If a line in the data below holds the word "Event", copy it.
··· RAW DATA ···
theorem doStatus_changes {wr : Bool} {s y : State} (f : Frame) (hy : Changes wr s y) :
    Changes wr s (doStatus f y) := by
  unfold doStatus
  repeat' first
    | with_reducible exact hy | with_reducible assumption | (exact fun _ => rfl) | (exact fun _ => ⟨rfl, rfl⟩)
    | (exact rfl) | (exact Or.inl (Nat.le_refl _)) | (intro _) | with_reducible apply answerOnly_changes
    | with_reducible apply answerStatus_changes | split | dsimp only

theorem readTable_changes {wr : Bool} {s y : State} (t : Table) (first count : Byte) (hy : Changes wr s y) :
    Changes wr s (readTable t first count y) := by
  unfold readTable
  repeat' first
    | with_reducible exact hy | with_reducible assumption | (exact fun _ => rfl) | (exact fun _ => ⟨rfl, rfl⟩)
    | (exact rfl) | (exact Or.inl (Nat.le_refl _)) | (intro _) | with_reducible apply answer_changes
    | with_reducible apply answerOnly_changes | split | dsimp only

theorem doTableRead_changes {wr : Bool} {s y : State} (payload : List Byte) (hy : Changes wr s y) :
    Changes wr s (doTableRead payload y) := by
  unfold doTableRead
  repeat' first
    | with_reducible exact hy | with_reducible assumption | (exact fun _ => rfl) | (exact fun _ => ⟨rfl, rfl⟩)
    | (exact rfl) | (exact Or.inl (Nat.le_refl _)) | (intro _) | with_reducible apply answerOnly_changes
    | with_reducible apply readTable_changes | split | dsimp only

theorem answerWrite_changes {w : Bool} {s t : State} {x : Except ResultCode State} (h : Changes w s t)
    (k : ∀ u, x = .ok u → Changes w s u) : Changes w s (answerWrite x t) := by
  unfold answerWrite
  split
  · exact answerOnly_changes _ (k _ rfl)
  · exact answerOnly_changes _ h

theorem doTableWrite_changes {s t : State} (payload : List Byte) (h : Changes true s t) :
    Changes true s (doTableWrite payload t) := by
  unfold doTableWrite
  split
  · split
    · exact answerWrite_changes h (fun _ => writeTable_changes h)
    · exact answerOnly_changes _ h
  · exact answerOnly_changes _ h

theorem doTableMerge_changes {s t : State} (payload : List Byte) (h : Changes true s t) :
    Changes true s (doTableMerge payload t) := by
  unfold doTableMerge
  split
  · split
    · exact answerWrite_changes h (fun _ => mergeTable_changes h)
    · exact answerOnly_changes _ h
  · exact answerOnly_changes _ h

theorem answerPlaced_changes {w : Bool} {s t : State} {x : Option State} (h : Changes w s t)
    (k : ∀ u, x = some u → Changes w s u) : Changes w s (answerPlaced x t) := by
  unfold answerPlaced
  split
  · exact answerOnly_changes _ (k _ rfl)
  · exact answerOnly_changes _ h

theorem doPatchRecall_changes {w : Bool} {s t : State} (payload : List Byte) (h : Changes w s t) :
    Changes w s (doPatchRecall payload t) := by
  unfold doPatchRecall
  split
  · split
    · exact answerPlaced_changes h (fun _ => placeRecall_changes h)
    · exact answerOnly_changes _ h
  · exact answerOnly_changes _ h

theorem doPatchStore_changes {w : Bool} {s t : State} (payload : List Byte) (h : Changes w s t) :
    Changes w s (doPatchStore payload t) := by
  unfold doPatchStore
  split
  · split
    · exact answerPlaced_changes h (fun _ => placeStore_changes h)
    · exact answerOnly_changes _ h
  · exact answerOnly_changes _ h

theorem startTune_changes {wr : Bool} {s y : State} (mode : RunMode) (voices : VoiceSet) (sources : BitVec 3)
    (hy : Changes wr s y) :
    Changes wr s (startTune mode voices sources y) := by
  unfold startTune
  repeat' first
    | with_reducible exact hy | with_reducible assumption | (exact fun _ => rfl) | (exact fun _ => ⟨rfl, rfl⟩)
    | (exact rfl) | (exact Or.inl (Nat.le_refl _)) | (intro _) | with_reducible apply abandonCheck_changes
    | with_reducible apply startRun_changes | with_reducible apply answerOnly_changes | split | dsimp only

theorem doTuneStart_changes {wr : Bool} {s y : State} (payload : List Byte) (hy : Changes wr s y) :
    Changes wr s (doTuneStart payload y) := by
  unfold doTuneStart
  repeat' first
    | with_reducible exact hy | with_reducible assumption | (exact fun _ => rfl) | (exact fun _ => ⟨rfl, rfl⟩)
    | (exact rfl) | (exact Or.inl (Nat.le_refl _)) | (intro _) | with_reducible apply answerOnly_changes
    | with_reducible apply startTune_changes | split | dsimp only

theorem doTuneAbort_changes {wr : Bool} {s y : State} (x0 : List Byte) (hy : Changes wr s y) :
    Changes wr s (doTuneAbort x0 y) := by
  unfold doTuneAbort
  repeat' first
    | with_reducible exact hy | with_reducible assumption | (exact fun _ => rfl) | (exact fun _ => ⟨rfl, rfl⟩)
    | (exact rfl) | (exact Or.inl (Nat.le_refl _)) | (intro _) | with_reducible apply abandonCheck_changes
    | with_reducible apply abortRun_changes | with_reducible apply answerOnly_changes | split | dsimp only

theorem markStore_changes {w : Bool} {s t : State} (h : Changes w s t) : Changes w s (markStore t) :=
  store_c h (fun _ => rfl) rfl rfl (.inl (by simp))

theorem setHand_changes {wr : Bool} {s y : State} (h : Hand) (hy : Changes wr s y) :
    Changes wr s (setHand h y) := by
  unfold setHand
  repeat' first
    | with_reducible exact hy | with_reducible assumption | (exact fun _ => rfl) | (exact fun _ => ⟨rfl, rfl⟩)
    | (exact rfl) | (exact Or.inl (Nat.le_refl _)) | (intro _) | with_reducible apply req_c | split | dsimp only
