theorem startScanTimer_eq (s : State) :
    startScanTimer s = s.withPanel { s.panel with scanTimer := some (16000 * s.store.options.scanPeriod) } := by
  rw [startScanTimer, ms, Nat.mul_comm]
  rfl

/-! ## The three commands, in turn -/

theorem exec_scanRound {s : State} {n : Nat} (hrun : s.inReset = false) (htimer : s.panel.scanTimer = some n)
    (hround : s.panel.round = .none) : exec .scanRound s = .next (driveFrom 0 (startScanTimer s)) := by
  have hexec : exec .scanRound s = execScanRound s := rfl
  simp only [hexec, execScanRound, act_running hrun, htimer, hround]

theorem exec_scanSettle {s : State} {m : Fin 16} (hrun : s.inReset = false) (hround : s.panel.round = .settling m) :
    exec .scanSettle s = .next (convertFrom m 0 s) := by
  have hexec : exec .scanSettle s = execScanSettle s := rfl
  simp only [hexec, execScanSettle, act_running hrun, hround]

theorem exec_scanSample {s : State} {m : Fin 16} {a : Fin 6} (x : Word12) (hrun : s.inReset = false)
    (hround : s.panel.round = .converting m a) :
    exec (.scanSample x) s = .next (convertFrom m (a.val + 1) (takeSample m a x s)) := by
  have hexec : exec (.scanSample x) s = execScanSample x s := rfl
  simp only [hexec, execScanSample, act_running hrun, hround]

/-! ## A sample leaves the SCAN MAP as it is -/

theorem change_scanMap {s t : State} (h : Change false s t) : t.panel.scanMap = s.panel.scanMap := by
  cases h with
  | panel x h =>
    obtain ⟨hmap, -⟩ := h rfl
    exact hmap
  | remove e => unfold removeEntry; split <;> rfl
  | regate v => unfold regate; split <;> rfl
  | restart h => exact absurd h Bool.false_ne_true
  | _ => rfl

theorem changes_scanMap {s t : State} (h : Changes false s t) : t.panel.scanMap = s.panel.scanMap := by
  induction h with
  | refl => rfl
  | snoc _ hc ih => exact (change_scanMap hc).trans ih

theorem takeSample_scanMap (m : Fin 16) (a : Fin 6) (x : Word12) (s : State) :
    (takeSample m a x s).panel.scanMap = s.panel.scanMap := changes_scanMap (takeSample_changes m a x .refl)

theorem mappedAt_congr {s u : State} (h : u.panel.scanMap = s.panel.scanMap) (a : Fin 6) (m : Fin 16) :
    mappedAt u a m = mappedAt s a m := by rw [mappedAt, mappedAt, h]

/-- A command that ends with the inputs of an address done, in a state with the SCAN MAP of `s`: the next address mapped in `s`
settles, or the round ends. -/
theorem exec_leaves {c : Instr} {s u : State} {m : Fin 16} (hexec : exec c s = .next (driveFrom (m.val + 1) u))
    (hmap : u.panel.scanMap = s.panel.scanMap) :
    (∀ (k : Fin 16) (b : Fin 6), m < k → (mappedAt s b k).isSome = true →
      (∀ j, m < j → j < k → ∀ b, (mappedAt s b j).isSome = false) → exec c s = .next (settlingAt k u)) ∧
    ((∀ k, m < k → ∀ b, (mappedAt s b k).isSome = false) → exec c s = .next (roundOver u)) := by
  simp only [hexec, ← mappedAt_congr hmap]
  exact ⟨fun k b hk hb hmin => congrArg _ (driveFrom_settles (nextAddress_first hk hb fun j hj => hmin j hj)),
    fun hnone => congrArg _ (driveFrom_ends (nextAddress_eq_none fun k hk => hnone k hk))⟩
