/-- 30_encoding.md R88: what UPDATE and HASH expand to, beat by beat; boundaries between successive UPDATEs are not
visible on the wire. -/
def Obligations.PseudoInstructionsExpand : Prop :=
  ∀ x y : List Byte,
    beatsOf (updateCommands x) = x.map (fun b => Event.beat (0b10#2 ++ b)) ∧
    beatsOf (updateCommands []) = [] ∧
    beatsOf (updateCommands (x ++ y)) = beatsOf (updateCommands x) ++ beatsOf (updateCommands y) ∧
    beatsOf (hashCommands x) =
      Event.beat 0x100 :: (x.map (fun b => Event.beat (0b10#2 ++ b)) ++ [Event.beat 0x300])

/-! ### Encoding -/

/-- 30_encoding.md R86: `decode` of `encode` of every well-formed command is that command, and every beat that decodes to
a command is its encoding, so no bit of an encoding is dropped. -/
def Obligations.DecodeEncodeAgree : Prop :=
  (∀ i : Instr, i.wellFormed = true → decode (encode i) = .command i) ∧
  (∀ (w : Beat) (i : Instr), decode w = .command i → encode i = w)

/-- 30_encoding.md R85: the beats that decode to no command are exactly the three reserved ranges, 765 of the 1024. -/
def Obligations.ReservedBeatsAreIllegal : Prop :=
  (∀ w : Beat, decode w = .illegal ↔ Beat.reserved w = true) ∧
  ((List.range 1024).filter fun n => Beat.reserved (BitVec.ofNat 10 n)).length = 765 ∧
  ((List.range 1024).filter fun n => Beat.wellFormed (BitVec.ofNat 10 n)).length = 259

/-- 30_encoding.md R83: a defined beat selects exactly one row of the opcode map, the row of the command it decodes to;
a reserved beat selects none. -/
def Obligations.OpcodeMapSelectsOneRow : Prop :=
  (∀ (w : Beat) (i : Instr), decode w = .command i → (opcodeMap.filter (·.selects w)).map (·.mnemonic) = [i.mnemonic]) ∧
  (∀ w : Beat, decode w = .illegal → opcodeMap.filter (·.selects w) = [])

/-- 30_encoding.md R83, R85: words written out bit by bit from the encodings (a sanity statement). -/
def Obligations.SpecWordsDecode : Prop :=
  decode 0b0000000000 = .command .nop ∧ decode 0b0100000000 = .command .init ∧
  decode 0b1001100001 = .command (.absorb 0x61) ∧ decode 0b1000000000 = .command (.absorb 0x00) ∧
  decode 0b1011111111 = .command (.absorb 0xFF) ∧ decode 0b1100000000 = .command .finalize ∧
  decode 0b0000000001 = .illegal ∧ decode 0b0100000001 = .illegal ∧ decode 0b1100000001 = .illegal ∧
  decode 0b1111111111 = .illegal

/-! ### Outputs -/

/-- 10_state.md R33, R35: the bits of `status`, and `digest_valid`. -/
def Obligations.StatusBits : Prop :=
  ∀ s : State,
    digestValid s = (s.finalized && decide (s.fault = 0)) ∧
    (status s).getLsbD 0 = s.finalized ∧ (status s).getLsbD 1 = decide (s.fault ≠ 0) ∧
    (status s).extractLsb' 2 2 = s.fault ∧ (status s).getLsbD 4 = digestValid s ∧ (status s).extractLsb' 5 3 = 0

/-- 10_state.md R33: under the invariant `status` takes exactly five values, each with its meaning. -/
def Obligations.StatusTakesFiveValues : Prop :=
  ∀ s : State, s.Inv →
    (status s = 0x00 ∧ s.Active) ∨ (status s = 0x11 ∧ s.HasResult) ∨
    (status s = 0x07 ∧ s.fault = 1 ∧ s.finalized = true) ∨
    (status s = 0x0A ∧ s.fault = 2 ∧ s.finalized = false) ∨ (status s = 0x0B ∧ s.fault = 2 ∧ s.finalized = true)

/-- 10_state.md R34, 20_memory.md R54: the digest is big-endian per word, word 0 first: digest byte `4j + k` is bits
`[31-8k : 24-8k]` of `state[j]` and bits `[255-8n : 248-8n]` of the port. -/
def Obligations.DigestIsBigEndian : Prop :=
  (∀ x : HashWords, (digestBytes x).length = 32 ∧
    ∀ j : Fin 8, ∀ k : Fin 4,
      (digestBytes x).getD (4 * j.val + k.val) 0 = x[j.val].extractLsb' (24 - 8 * k.val) 8 ∧
      (digestOfWords x).extractLsb' (248 - 8 * (4 * j.val + k.val)) 8 = x[j.val].extractLsb' (24 - 8 * k.val) 8) ∧
  (∀ s : State, digestValid s = true → digest s = digestOfWords s.state)

/-! ### The block buffer -/

/-- 00_scope.md R11: MemWrite then MemRead of the same range gives the value written, every other offset reads as
before, and the buffer stays canonical. -/
def Obligations.MemReadAfterMemWrite : Prop :=
  ∀ (m : Memory) (addr n : Nat) (v : BitVec (8 * n)) (h : addr + n ≤ 64), m.wf = true →
    memRead (memWrite m addr n v h) addr n h = v ∧ (memWrite m addr n v h).wf = true ∧
    ∀ a : Fin 64, (a.val < addr ∨ addr + n ≤ a.val) → bufRead (memWrite m addr n v h) a = bufRead m a

/-! ### The datapath -/

/-- 40_word_functions.md R100: addition modulo 2^32, associative and commutative. -/
def Obligations.Add32Wraps : Prop :=
  ∀ x y z : Word, (add32 x y).toNat = (x.toNat + y.toNat) % 2 ^ 32 ∧ add32 x y = add32 y x ∧
    add32 (add32 x y) z = add32 x (add32 y z)

/-- 40_word_functions.md R102: bit `j` of `rotr(x, n)` is bit `(j + n) mod 32` of `x`. -/
def Obligations.RotateRightBits : Prop :=
  ∀ (x : Word) (n j : Nat), 1 ≤ n → n ≤ 31 → j < 32 → (rotr x n).getLsbD j = x.getLsbD ((j + n) % 32)

/-- 40_word_functions.md R103, R104: the logical shift, and `xor`, `and`, `not` bit by bit within 32 bits. -/
def Obligations.ShiftAndBitwise : Prop :=
  ∀ x y : Word,
    (∀ n, (shr x n).toNat = x.toNat / 2 ^ n) ∧ (not32 x).toNat = 0xFFFFFFFF - x.toNat ∧
    ∀ j, j < 32 → (xor32 x y).getLsbD j = (x.getLsbD j != y.getLsbD j) ∧
      (and32 x y).getLsbD j = (x.getLsbD j && y.getLsbD j) ∧ (not32 x).getLsbD j = !x.getLsbD j

/-- 40_word_functions.md R105, R106: `Ch` takes `f` where `e` is 1 and `g` where it is 0; `Maj` is the value held by at
least two operands. -/
def Obligations.ChooseAndMajority : Prop :=
  ∀ (a b c : Word) (j : Nat), j < 32 →
    (ch a b c).getLsbD j = (if a.getLsbD j then b.getLsbD j else c.getLsbD j) ∧
    (maj a b c).getLsbD j =
      decide (2 ≤ (a.getLsbD j).toNat + (b.getLsbD j).toNat + (c.getLsbD j).toNat)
···
EXERCISE SOLUTION
    beatsOf (updateCommands x) = x.map (fun b => Event.beat (0b10#2 ++ b)) ∧
      Event.beat 0x100 :: (x.map (fun b => Event.beat (0b10#2 ++ b)) ++ [Event.beat 0x300])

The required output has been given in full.